Endovascular Devices
Self-expanding stents are recommended for CAS, especially in the proximal carotid artery. Balloon-expandable stents may be employed in the more distal internal carotid segments; however, their relative inflexibility may warrant consideration for the previous option.
Based on the scale of the self-expanding stent’s free-cell area, the devices may be categorised as either open-cell stents (OCS), closed-cell stents (CCS) or the recently introduced dual-layer stents.
OCS bend and flex to conform to the shape of the vessel into which they are being placed, making them a good choice for navigating tortuous arteries, without shortening upon deployment. However, due to a weaker scaffold and decreased coverage of the lesion potentially resulting in plaque protrusion, there is an increased risk of embolization and in-stent restenosis.
CCS have a more effective support and framework, due to their dense structure; however, due to their design, the flexibility to adapt to a curved vessel is limited and might cause kinking or damage. Dual-layer stents or micro-mesh stents are a combination of the adaptability of OCS with the dense weaving of the CCS, designed according to a technology that decreases free-cell area and increases support [21]. It is thought, however, that dual-layer stents exhibit an elevated incidence of early thrombosis, with a degree of suspicion surrounding potential higher rates of restenosis, although several studies have been reporting contradictory findings.
Low-profile, over-the-wire or rapid-exchange balloon catheters can be used for pre- and post-dilation (typically 2–4 mm in diameter for pre-dilation, 4–6 mm for post-dilation, up to 4 cm in length) [22].
Procedural Details and Endovascular Techniques
Access
Ultrasound-guided local anaesthesia application at the anterior arterial wall and arterial puncture is advised for all access types, to increase first-pass success rates and reduce the level of access-related pain and complications [23, 24].
Transfemoral
Whilst transfemoral access, typically obtained by the common femoral artery (CFA), has historically been the predominant access site, there has been a notable shift in recent years to alternative routes, such as transradial access. Standard 19-G needles or a 21-G micro-puncture set can be used [8].
Radial and Brachial
The use of radial or, less frequently, brachial access is increasingly prevalent, particularly in cases of significant lower-limb arteriopathy and limited availability of functional peripheral vascular access. It is commonly utilised in cases involving type 2 or 3 aortic arches necessitating right CAS, or in instances of type 2 bovine arches requiring left CAS. Access is accomplished by using a 21-G micro-puncture set. According to the RADCAR (RADial access for CARotid artery stenting) randomised controlled trial (RCT), the use of radial access for CAS resulted in 100% technical success, with low complication rates (access-site complications 0.9% vs. 0.8%; cerebral/heart events 0.9% vs. 0.8%). Nevertheless, the radiation doses reported were higher than with the transfemoral approach [25].
Catheterization Technique
Catheterization of the common carotid artery (CCA) can be performed by using 5-Fr simple-angled catheters, catheters with second bends, or reverse-curve catheters, based on the aortic arch anatomy, with a 0.035″ hydrophilic wire, by using a left anterior oblique projection. For the catheterisation of the right CCA, right anterior oblique projection can be used to depict the origin and initial segment of the CCA. An arteriography of the ipsilateral intra-cranial arteries in Towne and lateral projection can be obtained prior to catheterisation of the internal carotid artery ICA.
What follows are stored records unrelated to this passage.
/-- R71, R84 to R86, R88, R89, R91, R92: a fire request that starts a capture, is missed, or is a retrigger of a unit in
POST, under both policies and in both post modes; first, the window test of the slots a starting fire finds in the
ring, one after the other until one freezes the unit. That no answer goes to a Condition Engine that has taken a later
soft reset is log entry 2 (the model's choice); the order of epochs is log entry 12. -/
def Obligations.FireAnswered : Prop :=
  (∀ (c : UnitConfig) (r : CaptureRecord) (u : UnitRuntime), testHeld c r [] u = u ∧
     ∀ (t : Slot) (rest : List Slot), testHeld c r (t :: rest) u =
       if (windowTest c r t u).state = .held then windowTest c r t u else testHeld c r rest (windowTest c r t u)) ∧
  (∀ (s : State) (f : FireRequest) (rest : List FireRequest), s.capture.fires = f :: rest →
     let u := s.capture.units[f.unit]
     let c := s.capture.configs[f.unit]
     let answer (a : Answer) : ConditionEngine := { s.conditions with
       answers := s.conditions.answers ++
         if s.conditions.resetsTaken ≤ s.capture.resetsTaken then
           [{ trigger := f.trigger, answer := a, waiter := f.waiter }]
         else [] }
     let floor := if u.ring = [] then u.startEpoch else u.ring.head?.map (·.epoch)
     let missed := exec .fireRequest s = .next { s with
       capture := { s.capture with fires := rest }, conditions := answer .missed }
     (u.state ∈ [UnitState.idle, .held, .draining, .delivered] → missed) ∧
     ∀ e, u.state ∈ [UnitState.filling, .armed] → floor = some e →
       (epochBefore f.epoch e = true → missed) ∧
       (epochBefore f.epoch e = false →
         let p := min c.pre (f.epoch - e).toNat
         let r : CaptureRecord :=
           { number := s.capture.number, unit := f.unit, trigger := f.trigger, forced := f.forced,
             triggerEpoch := f.epoch, generation := f.generation, mask := c.mask, preActual := p,
             truncated := p < c.pre, retriggers := 0, settled := none }
         let ring := u.ring.filter fun t => !epochBefore t.epoch (f.epoch - BitVec.ofNat 32 p)
         let after := testHeld c r (ring.filter fun t => !epochBefore t.epoch f.epoch)
           { u with
             state := .post
             ring := ring
             record := some r
             postEnd := if c.postMode = .epochs then some (f.epoch + BitVec.ofNat 32 c.postLength) else none
             countFrom := if c.postMode = .epochs then none else some f.epoch
             crossings := 0 }
         exec .fireRequest s = .next { s with
           capture := { s.capture with
             fires := rest
             number := s.capture.number + 1
             units := Table.put s.capture.units f.unit after
             drainQueue := s.capture.drainQueue ++ if after.state = .held then [f.unit] else [] }
           conditions := answer (if p < c.pre then .truncated else .started) })) ∧
  ∀ (s : State) (f : FireRequest) (rest : List FireRequest) (r : CaptureRecord),
    s.capture.fires = f :: rest → s.capture.units[f.unit].state = .post →
    s.capture.units[f.unit].record = some r →
    let u := s.capture.units[f.unit]
    let c := s.capture.configs[f.unit]
    let counted := { u with record := some { r with retriggers := min 255 (r.retriggers + 1) } }
    let answered (v : UnitRuntime) := exec .fireRequest s = .next { s with
      capture := { s.capture with fires := rest, units := Table.put s.capture.units f.unit v }
      conditions := { s.conditions with answers := s.conditions.answers ++
        if s.conditions.resetsTaken ≤ s.capture.resetsTaken then
          [{ trigger := f.trigger, answer := .retriggered, waiter := f.waiter }]
        else [] } }
    (c.retrigger = .ignore → answered counted) ∧
    (∀ e, c.retrigger = .extend → c.postMode = .epochs → u.postEnd = some e →
      let later := f.epoch + BitVec.ofNat 32 c.postLength
      answered { counted with postEnd := some (if epochBefore e later = true then later else e) }) ∧
    ∀ e, c.retrigger = .extend → c.postMode = .cycles → u.countFrom = some e →
      (epochBefore e f.epoch = false → answered counted) ∧
      (epochBefore e f.epoch = true → answered { counted with
        countFrom := some f.epoch
        crossings := u.ring.countP fun t => epochBefore f.epoch t.epoch && t.mark })

/-! ### Delivery (chapter 6) -/

/-- R100, R101, R103, R110, R111: the start of a drain; and a link loss at the Delivery Engine: an uncut drain
returns its unit to the head of the drain queue, a cut one aborts it. That earlier frames of the engine no longer
concern it is log entry 3; that a drain waits for a link loss still to be taken, and that a loss taken while the two
blocks are out of step over a soft reset only drops the drain, is log entry 9 (a reading). -/
def Obligations.DrainStartsAndIsBroken : Prop :=
  (∀ (s : State) (u : Fin 4) (rest : List (Fin 4)) (r : CaptureRecord),
     s.delivery.drain = none → s.link.state = .up → LinkReport.linkLoss ∉ s.delivery.inbox →
     s.delivery.resetsTaken = s.capture.resetsTaken → s.capture.drainQueue = u :: rest →
     s.capture.units[u].record = some r →
     let attempt := match s.capture.units[u].attempt with
       | none => 1
       | some a => min 255 (a + 1)
     exec .drainStart s = .next (arbitrate { s with
       capture := { s.capture with
         drainQueue := rest
         units := Table.put s.capture.units u
           { s.capture.units[u] with state := .draining, attempt := some attempt } }
       delivery := { s.delivery with
         drain := some { unit := u, position := .header, mark := .offered
                         frame := .header r attempt s.capture.configs[u].postMode, segmentsDone := 0, cut := false } } })) ∧
  ∀ (s : State) (rest : List LinkReport), s.delivery.inbox = .linkLoss :: rest →
    let link := { s.link with tx := s.link.tx.map fun t =>
      if t.source = .delivery then { t with void := true } else t }
    let lost (capture : CaptureController) := exec .linkLossDelivery s = .next { s with
      link := link
      delivery := { s.delivery with drain := none, inbox := rest.map LinkReport.voided }
      capture := capture }
    (s.delivery.drain = none ∨ s.delivery.resetsTaken ≠ s.capture.resetsTaken → lost s.capture) ∧
    ∀ d, s.delivery.drain = some d → s.delivery.resetsTaken = s.capture.resetsTaken →
      (d.cut = false → lost { s.capture with
        units := Table.put s.capture.units d.unit { s.capture.units[d.unit] with state := .held }
        drainQueue := d.unit :: s.capture.drainQueue }) ∧
      (d.cut = true → lost { s.capture with
        units := Table.put s.capture.units d.unit
          { state := .idle, startEpoch := none, ring := [], record := none, postEnd := none, countFrom := none,
            crossings := 0, attempt := none }
        drainQueue := s.capture.drainQueue.filter fun v => v ≠ d.unit })

/-- R102, R104 to R109, R113: the completion of each frame of a drain, with and without a cut; the completions that
change nothing but the reports still to take: the frame given up at a soft reset or a link loss (log entry 3), the
engine IDLE, the current frame still OFFERED; and the completion of each frame while the Delivery Engine and the Capture
Controller are out of step over a soft reset, which offers no frame and hands no end back (log entry 9 for what it
does to the engine itself). -/
def Obligations.DrainAdvances : Prop :=
  (∀ (s : State) (void : Bool) (rest : List LinkReport), s.delivery.inbox = .completion void :: rest →
     let taken (drain : Option Drain) (raised : List AlertSource) :=
       exec .captureFrameCompletion s = .next (arbitrate { s with
         delivery := { s.delivery with inbox := rest, drain := drain }
         alerts := { s.alerts with raises := s.alerts.raises ++ raised } })
     ((void = true ∨ s.delivery.drain = none ∨ ∃ d, s.delivery.drain = some d ∧ d.mark = .offered) →
       taken s.delivery.drain []) ∧
     ∀ d, void = false → s.delivery.drain = some d → d.mark = .inTransmission →
       s.delivery.resetsTaken ≠ s.capture.resetsTaken →
       match d.position with
       | .header => taken (some d) []
       | .segment _ => taken (some { d with segmentsDone := d.segmentsDone + 1 }) []
       | .finish .aborted => taken none []
       | .finish .complete => taken none [.captureDelivered]) ∧
  ∀ (s : State) (rest : List LinkReport) (d : Drain) (r : CaptureRecord),
    s.delivery.inbox = .completion false :: rest → s.delivery.drain = some d → d.mark = .inTransmission →
    s.delivery.resetsTaken = s.capture.resetsTaken → s.capture.units[d.unit].record = some r →
    let ring := s.capture.units[d.unit].ring
    let c := s.capture.configs[d.unit]
    let total := (ring.length + 15) / 16
    let engine (drain : Option Drain) : DeliveryEngine := { s.delivery with inbox := rest, drain := drain }
    let offer (position : DrainPosition) (frame : CaptureFrame) (done : Nat) :=
      exec .captureFrameCompletion s = .next (arbitrate { s with delivery := engine (some
        { d with position := position, mark := .offered, frame := frame, segmentsDone := done }) })
    let segment (k done : Nat) := offer (.segment k)
      (.segment r.number d.unit k ((ring.drop (16 * k)).take 16)) done
    let finish (n done : Nat) (o : EndOutcome) := offer (.finish o) (.finish r.number d.unit n o) done
    let idle : UnitRuntime :=
      { state := .idle, startEpoch := none, ring := [], record := none, postEnd := none, countFrom := none,
        crossings := 0, attempt := none }
    let aborted : CaptureController := { s.capture with
      units := Table.put s.capture.units d.unit idle
      drainQueue := s.capture.drainQueue.filter fun v => v ≠ d.unit }
    let delivered : UnitRuntime := match c.handOff, c.afterRelease with
      | .retain, _ => { s.capture.units[d.unit] with state := .delivered }
      | .auto, .oneShot => idle
      | .auto, .rearm =>
        { idle with
          state := if c.pre = 0 then .armed else .filling
          startEpoch := some s.capture.nextRecord }
    let ended (raised : List AlertSource) (capture : CaptureController) :=
      exec .captureFrameCompletion s = .next (arbitrate { s with
        delivery := engine none
        capture := capture
        alerts := { s.alerts with raises := s.alerts.raises ++ raised } })
    match d.position, d.cut with
    | .header, false => segment 0 d.segmentsDone
    | .header, true => finish d.segmentsDone d.segmentsDone .aborted
    | .segment k, false => if k + 1 < total then segment (k + 1) (d.segmentsDone + 1)
        else finish total (d.segmentsDone + 1) .complete
    | .segment _, true => finish (d.segmentsDone + 1) (d.segmentsDone + 1) .aborted
    | .finish .aborted, _ => ended [] aborted
    | .finish .complete, true => ended [.captureDelivered] aborted
    | .finish .complete, false => ended [.captureDelivered]
        { s.capture with units := Table.put s.capture.units d.unit delivered }

/-! ### The sample stream (chapter 7) -/

/-- R115 to R119: the taking of the next record: the counters, the selection, and the frame queued, lost or not
built. Each channel is read from the channel table as it stands, or, for a record built before a WRITE whose reload is
still to be taken, from the entry that WRITE replaced: how the two rules meet is log entry 6. -/
def Obligations.StreamTakesARecord : Prop :=
  ∀ (s : State) (o : Offered) (rest : List Offered),
    s.stream.records = o :: rest → o.run = s.stream.resetsTaken →
    let view (c : Fin 16) : StreamView :=
      match s.stream.reloads.find? fun r => r.channel = c ∧ r.before ≠ 0 with
      | some r => r.replaced
      | none => { enabled := s.channels.table[c].enabled, forward := s.channels.table[c].forward,
                  divisor := s.channels.table[c].divisor }
    let counts (c : Fin 16) : Bool := (view c).enabled && (view c).forward
    let due (c : Fin 16) : Bool := counts c && s.stream.counters[c] - 1 == 0
    let chosen := ((List.finRange 16).filter due).map fun c => (c, o.record.fields[c].value)
    let f : StreamForwarder := { s.stream with
      records := rest
      reloads := s.stream.reloads.map fun r => { r with before := r.before - 1 }
      counters := Vector.ofFn fun c =>
        if due c then (view c).divisor
        else if counts c then s.stream.counters[c] - 1 else s.stream.counters[c] }
    let frame : StreamFrame :=
      { epoch := o.record.epoch, sequence := s.stream.sequence, gapCount := s.stream.gapCount, values := chosen }
    (((∀ c, due c = false) ∨ s.mgmt.control.streamEnable = false) →
      exec .streamRecordTake s = .next (arbitrate { s with stream := f })) ∧
    ((∃ c, due c = true) → s.mgmt.control.streamEnable = true → s.stream.queue.length < 16 →
      exec .streamRecordTake s = .next (arbitrate { s with stream := { f with
        queue := s.stream.queue ++ [frame], sequence := s.stream.sequence + 1, gapCount := 0 } })) ∧
    ((∃ c, due c = true) → s.mgmt.control.streamEnable = true → 16 ≤ s.stream.queue.length →
      exec .streamRecordTake s = .next (arbitrate { s with
        stream := { f with gapCount := min 65535 (s.stream.gapCount + 1) }
        alerts := { s.alerts with raises := s.alerts.raises ++ [.streamGap] } }))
Reverse-shaped catheters are proceeded over the wire until the ascending aorta. Subsequently, the guidewire is pulled back within the catheter and a manual twist of the proximal catheter will form the catheter within the ascending aorta; slowly pulling back whilst facing cranially will accomplish successful catheterisation of the main arch vessels.
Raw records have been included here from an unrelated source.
-- ==== Sys2Proof/Laws/Untouched.lean ====
section
/-! SUPPORT. For each shared operation of the machine, the blocks it leaves as they were. Each lemma is a conjunction of
one equation per untouched block, which simp uses as so many rewrites. -/

namespace Sys2Proof.Machine

@[simp] theorem raise_frame (a : AlertSource) (s : State) :
    (raise a s).timer = s.timer ∧ (raise a s).lanes = s.lanes ∧ (raise a s).channels = s.channels ∧
    (raise a s).conditions = s.conditions ∧ (raise a s).capture = s.capture ∧ (raise a s).delivery = s.delivery ∧
    (raise a s).stream = s.stream ∧ (raise a s).link = s.link ∧ (raise a s).mgmt = s.mgmt ∧
    (raise a s).pending = s.pending := by simp [raise]

@[simp] theorem settleAlerts_frame (s : State) :
    (settleAlerts s).timer = s.timer ∧ (settleAlerts s).lanes = s.lanes ∧ (settleAlerts s).channels = s.channels ∧
    (settleAlerts s).conditions = s.conditions ∧ (settleAlerts s).capture = s.capture ∧
    (settleAlerts s).delivery = s.delivery ∧ (settleAlerts s).stream = s.stream ∧ (settleAlerts s).link = s.link ∧
    (settleAlerts s).mgmt = s.mgmt ∧ (settleAlerts s).pending = s.pending := by simp [settleAlerts]

@[simp] theorem report_frame (src : Source) (r : LinkReport) (s : State) :
    (report src r s).timer = s.timer ∧ (report src r s).lanes = s.lanes ∧ (report src r s).channels = s.channels ∧
    (report src r s).conditions = s.conditions ∧ (report src r s).capture = s.capture ∧
    (report src r s).link = s.link ∧ (report src r s).pending = s.pending := by cases src <;> simp [report]

@[simp] theorem giveUpFrames_frame (src : Source) (s : State) :
    (giveUpFrames src s).timer = s.timer ∧ (giveUpFrames src s).lanes = s.lanes ∧
    (giveUpFrames src s).channels = s.channels ∧ (giveUpFrames src s).conditions = s.conditions ∧
    (giveUpFrames src s).capture = s.capture ∧ (giveUpFrames src s).pending = s.pending := by cases src <;> simp [giveUpFrames]

@[simp] theorem markStarted_frame (src : Source) (s : State) :
    (markStarted src s).timer = s.timer ∧ (markStarted src s).lanes = s.lanes ∧
    (markStarted src s).channels = s.channels ∧ (markStarted src s).conditions = s.conditions ∧
    (markStarted src s).capture = s.capture ∧ (markStarted src s).link = s.link ∧
    (markStarted src s).pending = s.pending := by
  simp only [markStarted]
  repeat' split
  all_goals simp

@[simp] theorem arbitrate_frame (s : State) :
    (arbitrate s).timer = s.timer ∧ (arbitrate s).lanes = s.lanes ∧ (arbitrate s).channels = s.channels ∧
    (arbitrate s).conditions = s.conditions ∧ (arbitrate s).capture = s.capture ∧ (arbitrate s).pending = s.pending := by
  simp only [arbitrate]
  repeat' split
  all_goals simp

@[simp] theorem queueReply_frame (r : Reply) (s : State) :
    (queueReply r s).timer = s.timer ∧ (queueReply r s).lanes = s.lanes ∧ (queueReply r s).channels = s.channels ∧
    (queueReply r s).conditions = s.conditions ∧ (queueReply r s).capture = s.capture ∧
    (queueReply r s).delivery = s.delivery ∧ (queueReply r s).stream = s.stream ∧
    (queueReply r s).alerts = s.alerts ∧ (queueReply r s).link = s.link ∧ (queueReply r s).pending = s.pending := by simp [queueReply]

@[simp] theorem finishHead_frame (st : Status) (c : ReplyContent) (s : State) :
    (finishHead st c s).timer = s.timer ∧ (finishHead st c s).lanes = s.lanes ∧
    (finishHead st c s).channels = s.channels ∧ (finishHead st c s).conditions = s.conditions ∧
    (finishHead st c s).capture = s.capture ∧ (finishHead st c s).delivery = s.delivery ∧
    (finishHead st c s).stream = s.stream ∧ (finishHead st c s).alerts = s.alerts ∧
    (finishHead st c s).link = s.link ∧ (finishHead st c s).pending = s.pending := by
  simp only [finishHead]
  repeat' split
  all_goals simp

@[simp] theorem refuse_frame (st : Status) (s : State) :
    (refuse st s).timer = s.timer ∧ (refuse st s).lanes = s.lanes ∧ (refuse st s).channels = s.channels ∧
    (refuse st s).conditions = s.conditions ∧ (refuse st s).capture = s.capture ∧
    (refuse st s).delivery = s.delivery ∧ (refuse st s).stream = s.stream ∧ (refuse st s).alerts = s.alerts ∧
    (refuse st s).link = s.link ∧ (refuse st s).pending = s.pending := by simp [refuse]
A 90 cm 6-Fr working sheath should be substituted with the use of a 0.035″ wire or an alternative wire as needed – sometimes a stiffer wire is necessary. This wire should be advanced as deeply as feasible into the external carotid artery (ECA) and the sheath should be introduced up to 1 cm proximal to the carotid bifurcation, employing a method called the shuttle technique. The telescope technique represents an alternative, in which the sheath is advanced over the 4- or 5-Fr diagnostic catheter used for initial arch catheterisation and thus already placed in the common carotid artery to subsequently perform the catheterisation of the ICA. In general, this technique is faster, especially in straightforward type one great vessel origin. In more challenging anatomies, dedicated anchoring techniques are necessary to achieve a good outcome. A steep ipsilateral oblique projection usually distinguishes the carotid bifurcation.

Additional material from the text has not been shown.